(Collected data entries)
@[simp] theorem Core.lmWrite_st (k : Core) (a : Nat) (b : List Byte) (p : Bool) : (k.lmWrite a b p).st = k.st := rfl
@[simp] theorem Core.lmWrite_hold (k : Core) (a : Nat) (b : List Byte) (p : Bool) : (k.lmWrite a b p).hold = k.hold := rfl
@[simp] theorem Core.lmWrite_opnd (k : Core) (a : Nat) (b : List Byte) (p : Bool) : (k.lmWrite a b p).opnd = k.opnd := rfl
@[simp] theorem Core.lmWrite_view (k : Core) (a : Nat) (b : List Byte) (p : Bool) : (k.lmWrite a b p).view = k.view := rfl
@[simp] theorem Core.lmWrite_active (k : Core) (a : Nat) (b : List Byte) (p : Bool) : (k.lmWrite a b p).active = k.active := rfl
@[simp] theorem Core.lmWrite_spill (k : Core) (a : Nat) (b : List Byte) (p : Bool) : (k.lmWrite a b p).spill = k.spill := rfl
@[simp] theorem Core.lmWrite_waitFailed (k : Core) (a : Nat) (b : List Byte) (p : Bool) : (k.lmWrite a b p).waitFailed = k.waitFailed := rfl
@[simp] theorem Core.lmWrite_late (k : Core) (a : Nat) (b : List Byte) (p : Bool) : (k.lmWrite a b p).late = k.late := rfl
@[simp] theorem Core.lmWrite_wait (k : Core) (a : Nat) (b : List Byte) (p : Bool) : (k.lmWrite a b p).wait = k.wait := rfl
@[simp] theorem Core.lmWrite_behind (k : Core) (a : Nat) (b : List Byte) (p : Bool) : (k.lmWrite a b p).behind = k.behind := rfl
@[simp] theorem Core.lmWrite_catchUp (k : Core) (a : Nat) (b : List Byte) (p : Bool) : (k.lmWrite a b p).catchUp = k.catchUp := rfl
@[simp] theorem Core.lmWrite_missed (k : Core) (a : Nat) (b : List Byte) (p : Bool) : (k.lmWrite a b p).missed = k.missed := rfl
@[simp] theorem Core.lmWrite_pc (k : Core) (a : Nat) (b : List Byte) (p : Bool) : (k.lmWrite a b p).pc = k.pc := rfl
@[simp] theorem Core.lmWrite_npc (k : Core) (a : Nat) (b : List Byte) (p : Bool) : (k.lmWrite a b p).npc = k.npc := rfl
@[simp] theorem Core.lmWrite_todo (k : Core) (a : Nat) (b : List Byte) (p : Bool) : (k.lmWrite a b p).todo = k.todo := rfl
@[simp] theorem Core.lmWrite_bcy (k : Core) (a : Nat) (b : List Byte) (p : Bool) : (k.lmWrite a b p).bcy = k.bcy := rfl
@[simp] theorem Core.lmWrite_wframe (k : Core) (a : Nat) (b : List Byte) (p : Bool) : (k.lmWrite a b p).wframe = k.wframe := rfl
@[simp] theorem Core.lmWrite_blockFrame (k : Core) (a : Nat) (b : List Byte) (p : Bool) : (k.lmWrite a b p).blockFrame = k.blockFrame := rfl
@[simp] theorem Core.lmWrite_blockNo (k : Core) (a : Nat) (b : List Byte) (p : Bool) : (k.lmWrite a b p).blockNo = k.blockNo := rfl
@[simp] theorem Core.lmWrite_framedNo (k : Core) (a : Nat) (b : List Byte) (p : Bool) : (k.lmWrite a b p).framedNo = k.framedNo := rfl
@[simp] theorem Core.lmWrite_blockBundles (k : Core) (a : Nat) (b : List Byte) (p : Bool) : (k.lmWrite a b p).blockBundles = k.blockBundles := rfl
@[simp] theorem Core.lmWrite_lastBc (k : Core) (a : Nat) (b : List Byte) (p : Bool) : (k.lmWrite a b p).lastBc = k.lastBc := rfl
@[simp] theorem Core.lmWrite_first (k : Core) (a : Nat) (b : List Byte) (p : Bool) : (k.lmWrite a b p).first = k.first := rfl
@[simp] theorem Core.lmWrite_start (k : Core) (a : Nat) (b : List Byte) (p : Bool) : (k.lmWrite a b p).start = k.start := rfl
@[simp] theorem Core.lmWrite_defer (k : Core) (a : Nat) (b : List Byte) (p : Bool) : (k.lmWrite a b p).defer = k.defer := rfl
@[simp] theorem Core.lmWrite_faulted (k : Core) (a : Nat) (b : List Byte) (p : Bool) : (k.lmWrite a b p).faulted = k.faulted := rfl
@[simp] theorem Core.lmWrite_exiting (k : Core) (a : Nat) (b : List Byte) (p : Bool) : (k.lmWrite a b p).exiting = k.exiting := rfl
@[simp] theorem Core.lmWrite_stall (k : Core) (a : Nat) (b : List Byte) (p : Bool) : (k.lmWrite a b p).stall = k.stall := rfl
@[simp] theorem Core.lmWrite_guardStall (k : Core) (a : Nat) (b : List Byte) (p : Bool) : (k.lmWrite a b p).guardStall = k.guardStall := rfl
@[simp] theorem Core.lmWrite_steps (k : Core) (a : Nat) (b : List Byte) (p : Bool) : (k.lmWrite a b p).steps = k.steps := rfl
@[simp] theorem Core.lmWrite_launch (k : Core) (a : Nat) (b : List Byte) (p : Bool) : (k.lmWrite a b p).launch = k.launch := rfl
@[simp] theorem Core.lmWrite_retire (k : Core) (a : Nat) (b : List Byte) (p : Bool) : (k.lmWrite a b p).retire = k.retire := rfl
@[simp] theorem Core.lmWrite_failPend (k : Core) (a : Nat) (b : List Byte) (p : Bool) : (k.lmWrite a b p).failPend = k.failPend := rfl
@[simp] theorem Core.lmWrite_ib (k : Core) (a : Nat) (b : List Byte) (p : Bool) : (k.lmWrite a b p).ib = k.ib := rfl
@[simp] theorem Core.lmWrite_ibValid (k : Core) (a : Nat) (b : List Byte) (p : Bool) : (k.lmWrite a b p).ibValid = k.ibValid := rfl
@[simp] theorem Core.lmWrite_ibPois (k : Core) (a : Nat) (b : List Byte) (p : Bool) : (k.lmWrite a b p).ibPois = k.ibPois := rfl
@[simp] theorem Core.lmWrite_ibSrc (k : Core) (a : Nat) (b : List Byte) (p : Bool) : (k.lmWrite a b p).ibSrc = k.ibSrc := rfl
@[simp] theorem Core.lmWrite_ibLoads (k : Core) (a : Nat) (b : List Byte) (p : Bool) : (k.lmWrite a b p).ibLoads = k.ibLoads := rfl
@[simp] theorem Core.lmWrite_mq (k : Core) (a : Nat) (b : List Byte) (p : Bool) : (k.lmWrite a b p).mq = k.mq := rfl
@[simp] theorem Core.lmWrite_wbuf (k : Core) (a : Nat) (b : List Byte) (p : Bool) : (k.lmWrite a b p).wbuf = k.wbuf := rfl
@[simp] theorem Core.lmWrite_wscale (k : Core) (a : Nat) (b : List Byte) (p : Bool) : (k.lmWrite a b p).wscale = k.wscale := rfl
@[simp] theorem Core.lmWrite_wmeta (k : Core) (a : Nat) (b : List Byte) (p : Bool) : (k.lmWrite a b p).wmeta = k.wmeta := rfl
@[simp] theorem Core.lmWrite_wsteps (k : Core) (a : Nat) (b : List Byte) (p : Bool) : (k.lmWrite a b p).wsteps = k.wsteps := rfl
@[simp] theorem Core.lmWrite_waud (k : Core) (a : Nat) (b : List Byte) (p : Bool) : (k.lmWrite a b p).waud = k.waud := rfl
@[simp] theorem Core.lmWrite_acc (k : Core) (a : Nat) (b : List Byte) (p : Bool) : (k.lmWrite a b p).acc = k.acc := rfl
@[simp] theorem Core.lmWrite_banks (k : Core) (a : Nat) (b : List Byte) (p : Bool) : (k.lmWrite a b p).banks = k.banks := rfl
@[simp] theorem Core.lmWrite_replays (k : Core) (a : Nat) (b : List Byte) (p : Bool) : (k.lmWrite a b p).replays = k.replays := rfl
@[simp] theorem Core.lmWrite_dslots (k : Core) (a : Nat) (b : List Byte) (p : Bool) : (k.lmWrite a b p).dslots = k.dslots := rfl
@[simp] theorem Core.lmWrite_xfers (k : Core) (a : Nat) (b : List Byte) (p : Bool) : (k.lmWrite a b p).xfers = k.xfers := rfl
@[simp] theorem Core.lmWrite_tslots (k : Core) (a : Nat) (b : List Byte) (p : Bool) : (k.lmWrite a b p).tslots = k.tslots := rfl
@[simp] theorem Core.lmWrite_tloads (k : Core) (a : Nat) (b : List Byte) (p : Bool) : (k.lmWrite a b p).tloads = k.tloads := rfl
@[simp] theorem Core.lmWrite_loads (k : Core) (a : Nat) (b : List Byte) (p : Bool) : (k.lmWrite a b p).loads = k.loads := rfl
@[simp] theorem Core.lmWrite_fences (k : Core) (a : Nat) (b : List Byte) (p : Bool) : (k.lmWrite a b p).fences = k.fences := rfl
@[simp] theorem Core.lmWrite_outw (k : Core) (a : Nat) (b : List Byte) (p : Bool) : (k.lmWrite a b p).outw = k.outw := rfl
@[simp] theorem Core.lmWrite_held (k : Core) (a : Nat) (b : List Byte) (p : Bool) : (k.lmWrite a b p).held = k.held := rfl
@[simp] theorem Core.lmWrite_chq (k : Core) (a : Nat) (b : List Byte) (p : Bool) : (k.lmWrite a b p).chq = k.chq := rfl
@[simp] theorem Core.lmWrite_bq (k : Core) (a : Nat) (b : List Byte) (p : Bool) : (k.lmWrite a b p).bq = k.bq := rfl
@[simp] theorem Core.lmWrite_scnt (k : Core) (a : Nat) (b : List Byte) (p : Bool) : (k.lmWrite a b p).scnt = k.scnt := rfl
@[simp] theorem Core.lmWrite_flags (k : Core) (a : Nat) (b : List Byte) (p : Bool) : (k.lmWrite a b p).flags = k.flags := rfl
@[simp] theorem Core.lmWrite_bout (k : Core) (a : Nat) (b : List Byte) (p : Bool) : (k.lmWrite a b p).bout = k.bout := rfl
@[simp] theorem Core.lmWrite_bseen (k : Core) (a : Nat) (b : List Byte) (p : Bool) : (k.lmWrite a b p).bseen = k.bseen := rfl
@[simp] theorem Core.lmWrite_cregs (k : Core) (a : Nat) (b : List Byte) (p : Bool) : (k.lmWrite a b p).cregs = k.cregs := rfl
@[simp] theorem Core.lmWrite_fcount (k : Core) (a : Nat) (b : List Byte) (p : Bool) : (k.lmWrite a b p).fcount = k.fcount := rfl

end Sys2Proof.Machine
end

[ACTION ITEM]
The answer is the lines above between the line holding "k.wait := rfl" and the line holding "k.behind := rfl", inclusive, each written out exactly, and no others.

[RESULT]
@[simp] theorem Core.lmWrite_wait (k : Core) (a : Nat) (b : List Byte) (p : Bool) : (k.lmWrite a b p).wait = k.wait := rfl
@[simp] theorem Core.lmWrite_behind (k : Core) (a : Nat) (b : List Byte) (p : Bool) : (k.lmWrite a b p).behind = k.behind := rfl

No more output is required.